▶ **YOUR OBJECTIVE**
Read through the data and report every line in which the word "completeTighten" occurs.

[Saved data entries]

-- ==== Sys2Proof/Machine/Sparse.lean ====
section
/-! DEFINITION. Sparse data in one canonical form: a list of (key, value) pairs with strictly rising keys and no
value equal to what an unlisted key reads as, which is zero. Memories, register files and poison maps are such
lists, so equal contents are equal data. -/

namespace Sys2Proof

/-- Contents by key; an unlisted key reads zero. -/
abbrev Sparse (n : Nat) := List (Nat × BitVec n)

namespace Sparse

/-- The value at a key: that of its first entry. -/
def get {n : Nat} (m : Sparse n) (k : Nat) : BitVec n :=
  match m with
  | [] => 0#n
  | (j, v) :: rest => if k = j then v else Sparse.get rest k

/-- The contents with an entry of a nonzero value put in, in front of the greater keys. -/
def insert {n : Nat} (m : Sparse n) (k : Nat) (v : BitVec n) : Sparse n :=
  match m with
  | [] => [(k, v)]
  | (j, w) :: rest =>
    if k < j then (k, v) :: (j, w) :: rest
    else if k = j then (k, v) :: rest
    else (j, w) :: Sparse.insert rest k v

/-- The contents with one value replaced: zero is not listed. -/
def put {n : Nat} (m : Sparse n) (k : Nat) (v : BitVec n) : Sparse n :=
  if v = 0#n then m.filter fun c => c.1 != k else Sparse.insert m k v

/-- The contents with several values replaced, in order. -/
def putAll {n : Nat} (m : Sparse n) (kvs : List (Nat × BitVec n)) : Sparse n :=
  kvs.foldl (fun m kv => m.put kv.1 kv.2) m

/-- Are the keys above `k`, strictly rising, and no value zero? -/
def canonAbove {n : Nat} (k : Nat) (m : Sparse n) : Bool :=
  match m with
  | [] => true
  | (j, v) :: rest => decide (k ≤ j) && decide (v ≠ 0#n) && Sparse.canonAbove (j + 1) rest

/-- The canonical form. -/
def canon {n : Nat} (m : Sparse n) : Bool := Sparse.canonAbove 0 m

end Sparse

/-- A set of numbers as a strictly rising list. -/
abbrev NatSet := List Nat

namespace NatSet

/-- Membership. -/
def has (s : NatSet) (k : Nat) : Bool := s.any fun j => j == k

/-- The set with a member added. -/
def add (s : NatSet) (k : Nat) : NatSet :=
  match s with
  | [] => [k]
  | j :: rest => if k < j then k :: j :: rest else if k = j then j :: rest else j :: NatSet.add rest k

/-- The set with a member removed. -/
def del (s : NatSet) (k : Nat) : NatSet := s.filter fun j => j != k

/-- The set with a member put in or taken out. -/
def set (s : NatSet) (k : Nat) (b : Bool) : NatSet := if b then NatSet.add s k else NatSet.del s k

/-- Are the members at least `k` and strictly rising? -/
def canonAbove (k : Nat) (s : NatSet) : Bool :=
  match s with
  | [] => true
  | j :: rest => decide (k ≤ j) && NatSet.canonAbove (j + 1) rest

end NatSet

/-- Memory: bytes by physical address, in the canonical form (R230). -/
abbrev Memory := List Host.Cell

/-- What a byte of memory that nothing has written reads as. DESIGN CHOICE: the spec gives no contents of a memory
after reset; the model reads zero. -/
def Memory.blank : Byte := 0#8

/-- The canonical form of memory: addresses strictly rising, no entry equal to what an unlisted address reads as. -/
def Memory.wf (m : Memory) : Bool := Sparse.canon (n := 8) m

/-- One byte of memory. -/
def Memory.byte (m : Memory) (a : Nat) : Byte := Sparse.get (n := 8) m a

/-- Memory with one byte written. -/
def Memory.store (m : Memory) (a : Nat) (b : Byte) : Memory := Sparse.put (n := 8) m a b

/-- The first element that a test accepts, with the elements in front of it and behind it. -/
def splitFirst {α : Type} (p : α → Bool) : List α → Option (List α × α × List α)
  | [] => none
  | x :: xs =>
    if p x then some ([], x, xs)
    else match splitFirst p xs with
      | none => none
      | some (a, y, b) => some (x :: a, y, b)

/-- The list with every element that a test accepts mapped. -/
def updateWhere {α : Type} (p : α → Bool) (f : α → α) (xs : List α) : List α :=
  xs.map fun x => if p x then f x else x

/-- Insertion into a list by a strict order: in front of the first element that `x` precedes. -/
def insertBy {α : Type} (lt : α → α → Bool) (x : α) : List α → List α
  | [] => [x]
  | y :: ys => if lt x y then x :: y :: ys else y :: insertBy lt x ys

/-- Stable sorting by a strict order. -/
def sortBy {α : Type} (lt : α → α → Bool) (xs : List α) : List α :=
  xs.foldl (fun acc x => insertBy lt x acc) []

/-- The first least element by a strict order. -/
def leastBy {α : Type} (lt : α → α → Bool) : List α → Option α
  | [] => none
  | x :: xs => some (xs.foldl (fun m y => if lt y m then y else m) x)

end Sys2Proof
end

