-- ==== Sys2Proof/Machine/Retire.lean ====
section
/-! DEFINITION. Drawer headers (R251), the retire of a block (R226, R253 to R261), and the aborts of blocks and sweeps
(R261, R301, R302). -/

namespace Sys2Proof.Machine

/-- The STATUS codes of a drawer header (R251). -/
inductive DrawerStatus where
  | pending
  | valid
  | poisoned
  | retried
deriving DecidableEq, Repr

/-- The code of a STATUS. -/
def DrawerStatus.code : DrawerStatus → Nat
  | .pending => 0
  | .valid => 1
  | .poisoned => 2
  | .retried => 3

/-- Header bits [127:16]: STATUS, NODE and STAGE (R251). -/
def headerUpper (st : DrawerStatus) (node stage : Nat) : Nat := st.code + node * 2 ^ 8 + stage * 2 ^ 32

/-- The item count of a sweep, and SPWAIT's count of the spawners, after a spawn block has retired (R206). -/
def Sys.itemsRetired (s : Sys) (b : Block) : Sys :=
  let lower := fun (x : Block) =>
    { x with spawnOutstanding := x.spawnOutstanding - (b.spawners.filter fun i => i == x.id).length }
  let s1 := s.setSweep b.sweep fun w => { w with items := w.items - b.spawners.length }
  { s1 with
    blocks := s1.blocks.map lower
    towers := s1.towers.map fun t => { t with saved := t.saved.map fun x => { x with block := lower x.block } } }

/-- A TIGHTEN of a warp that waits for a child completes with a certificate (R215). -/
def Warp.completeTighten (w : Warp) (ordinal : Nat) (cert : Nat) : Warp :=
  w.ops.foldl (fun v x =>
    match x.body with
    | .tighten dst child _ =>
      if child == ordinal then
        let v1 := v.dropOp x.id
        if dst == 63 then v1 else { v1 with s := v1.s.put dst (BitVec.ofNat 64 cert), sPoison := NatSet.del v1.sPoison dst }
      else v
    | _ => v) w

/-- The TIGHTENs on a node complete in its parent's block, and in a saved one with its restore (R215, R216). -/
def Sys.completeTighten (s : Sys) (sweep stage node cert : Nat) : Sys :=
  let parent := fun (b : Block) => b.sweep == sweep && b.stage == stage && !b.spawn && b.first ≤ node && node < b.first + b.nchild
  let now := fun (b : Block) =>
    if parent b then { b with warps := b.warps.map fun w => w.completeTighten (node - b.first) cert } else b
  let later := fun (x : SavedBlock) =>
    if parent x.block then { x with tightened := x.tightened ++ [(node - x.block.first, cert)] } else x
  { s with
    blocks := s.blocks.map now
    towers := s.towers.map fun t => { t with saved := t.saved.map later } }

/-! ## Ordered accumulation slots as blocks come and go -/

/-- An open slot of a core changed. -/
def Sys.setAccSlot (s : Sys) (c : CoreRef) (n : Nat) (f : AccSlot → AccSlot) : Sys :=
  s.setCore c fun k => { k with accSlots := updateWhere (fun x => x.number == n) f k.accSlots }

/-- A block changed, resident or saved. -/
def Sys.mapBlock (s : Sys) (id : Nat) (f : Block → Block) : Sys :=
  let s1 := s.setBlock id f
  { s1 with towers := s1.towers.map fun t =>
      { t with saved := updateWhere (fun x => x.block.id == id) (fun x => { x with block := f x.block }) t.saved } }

▶ **RESULT BELOW**
def Warp.completeTighten (w : Warp) (ordinal : Nat) (cert : Nat) : Warp :=
def Sys.completeTighten (s : Sys) (sweep stage node cert : Nat) : Sys :=
    if parent b then { b with warps := b.warps.map fun w => w.completeTighten (node - b.first) cert } else b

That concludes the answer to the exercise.